Image from goccusports.com
Nothing’s worse on a football field than confusion. Blow an assignment, miss a gap, and you—yes, you, personally—are in big trouble.
Coastal Carolina, the 16th-ranked team in America, thrives on big trouble.
Big trouble is what our Buffalo Bulls want to avoid this weekend, as Rachel Lenzi points out in The Buffalo News:
On defense, players admitted Monday that communication (in Saturday’s 28-3 loss to Nebraska) was an issue, and an area that needed quick improvement as the Bulls prepare to face Coastal Carolina, a team that wields a productive, spread-option offense that confounds opponents, some whose coaching staffs spend months preparing to defend it.
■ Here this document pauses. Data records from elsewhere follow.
theorem execLendRound_later (ms : List LendMember) {s : State} :
    ∃ s', (execLendRound ms s) = .next s' ∧ Later s s' := by
  have hl := Later.refl s
  refine ⟨_, rfl, ?_⟩
  repeat' (first
    | with_reducible assumption
    | intro _
    | (extract_lets +onlyGivenNames x; clear_value (e : x = _); first | (with_reducible refine Later.cut (s0 := s) e ?_ (fun _ => ?_) <;> clear e) | (with_reducible refine Later.cutF (s0 := s) e ?_ (fun hg => ?_) <;> clear e) | (with_reducible refine Later.cutF1 (s0 := s) e ?_ (fun hg => ?_) <;> clear e) | (with_reducible refine Later.cutF2 (s0 := s) e ?_ (fun hg => ?_) <;> clear e) | (with_reducible refine Later.cutC (s0 := s) e ?_ (fun hg => ?_) <;> clear e) | (with_reducible refine Later.cutFp (s0 := s) e ?_ (fun hg => ?_) <;> clear e) | clear e)
    | with_reducible apply modPwr_later | with_reducible apply sendLimit_later
    | with_reducible apply hg
    | with_reducible apply Later.foldl | with_reducible apply Later.foldl1 | with_reducible apply Later.foldl2
    | with_reducible apply Later.getD_none | with_reducible apply Later.getD_some
    | (split <;> rename_i e <;> first | (with_reducible refine Later.cut1 (s0 := s) e ?_ (fun _ => ?_) <;> clear e) | (with_reducible refine Later.cut2 (s0 := s) e ?_ (fun _ => ?_) <;> clear e) | (with_reducible refine Later.cut3 (s0 := s) e ?_ (fun _ => ?_) <;> clear e) | skip)
    | fail_if_no_progress with_reducible apply Later.upd)

theorem execLendLimitMessage_later (w : Nat) {s : State} :
    ∃ s', (execLendLimitMessage w s) = .next s' ∧ Later s s' := by
  have hl := Later.refl s
  refine ⟨_, rfl, ?_⟩
  repeat' (first
    | with_reducible assumption
    | intro _
    | with_reducible apply emit_later | with_reducible apply takeLimit_later
    | split
    | fail_if_no_progress with_reducible apply Later.upd)

theorem execLendConfirmTimeout_later (done : List Nat) {s : State} :
    ∃ s', (execLendConfirmTimeout done s) = .next s' ∧ Later s s' := by
  have hl := Later.refl s
  refine ⟨_, rfl, ?_⟩
  repeat' (first
    | with_reducible assumption
    | intro _
    | (extract_lets +onlyGivenNames x; clear_value (e : x = _); first | (with_reducible refine Later.cut (s0 := s) e ?_ (fun _ => ?_) <;> clear e) | clear e)
    | with_reducible apply modPwr_later | with_reducible apply sendLimit_later
    | with_reducible apply Later.foldl | with_reducible apply Later.foldl1 | with_reducible apply Later.foldl2
    | (split <;> rename_i e <;> first | (with_reducible refine Later.cut1 (s0 := s) e ?_ (fun _ => ?_) <;> clear e) | (with_reducible refine Later.cut2 (s0 := s) e ?_ (fun _ => ?_) <;> clear e) | (with_reducible refine Later.cut3 (s0 := s) e ?_ (fun _ => ?_) <;> clear e) | skip)
    | fail_if_no_progress with_reducible apply Later.upd)

theorem execLendFallback_later {s : State} :
    ∃ s', (execLendFallback s) = .next s' ∧ Later s s' := by
  have hl := Later.refl s
  refine ⟨_, rfl, ?_⟩
  repeat' (first
    | with_reducible assumption
    | intro _
    | with_reducible apply modPwr_later
    | fail_if_no_progress with_reducible apply Later.upd)

theorem execTempSample_later (tiles others : List Nat) {s : State} :
    ∃ s', (execTempSample tiles others s) = .next s' ∧ Later s s' := by
  have hl := Later.refl s
  refine ⟨_, rfl, ?_⟩
  repeat' (first
    | with_reducible assumption
    | intro _
    | (extract_lets +onlyGivenNames x; clear_value (e : x = _); first | (with_reducible refine Later.cut (s0 := s) e ?_ (fun _ => ?_) <;> clear e) | clear e)
    | with_reducible apply modPwr_later | with_reducible apply auxUpdate_later | with_reducible apply raiseEvent_later
    | (split <;> rename_i e <;> first | (with_reducible refine Later.cut1 (s0 := s) e ?_ (fun _ => ?_) <;> clear e) | (with_reducible refine Later.cut2 (s0 := s) e ?_ (fun _ => ?_) <;> clear e) | (with_reducible refine Later.cut3 (s0 := s) e ?_ (fun _ => ?_) <;> clear e) | skip)
    | fail_if_no_progress with_reducible apply Later.upd)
“It’s communicating, and making sure we put an emphasis on that, because it really hurt us last Saturday,” UB defensive tackle George Wolo said.
Coastal Carolina is fourth in the nation in scoring (50.5 points per game) and averages 535 yards per game; the Chanticleers are tied with Maryland for 13th in the nation in total offense.
“Practices are a lot more physical this week because the run reps go up a lot more,” Wolo said. “It’s focusing on an assignment base because when you’ve got an offense that does a lot of movement, you’ve got to focus more on your gap and what you’re doing, on top of everything else, because that’s when guys get confused.”
So what is it that Head Coach Jamey Chadwell and Coastal Carolina do to create such chaos?
Turning the Speed Option Up To 11
“The offense, for all intents and purposes, is a triple-option unit,” PFF.com’s Seth Galina explained last December. “It may look a little different than Army, Navy or Air Force, but Coastal is trying to gain the same advantages against defenses that those three schools are already getting…
“Instead of being under center and playing with a fullback and two running backs, the Chanticleers are a pistol team with usually one more receiver on the field rather than a true fullback.
“Speed option, trap, triple option and whatever other favorite concept you like from those service academy schools exist in this Coastal offense.”
OK, cool, we’ve seen Army and Navy run the ball a million different ways. Let’s break down what we just read.
THE PISTOL: Madden players probably recognize the pistol formation as a scenario in which the QB is not quite in shotgun formation, but certainly not under center, as FootballAdvantage.com explains.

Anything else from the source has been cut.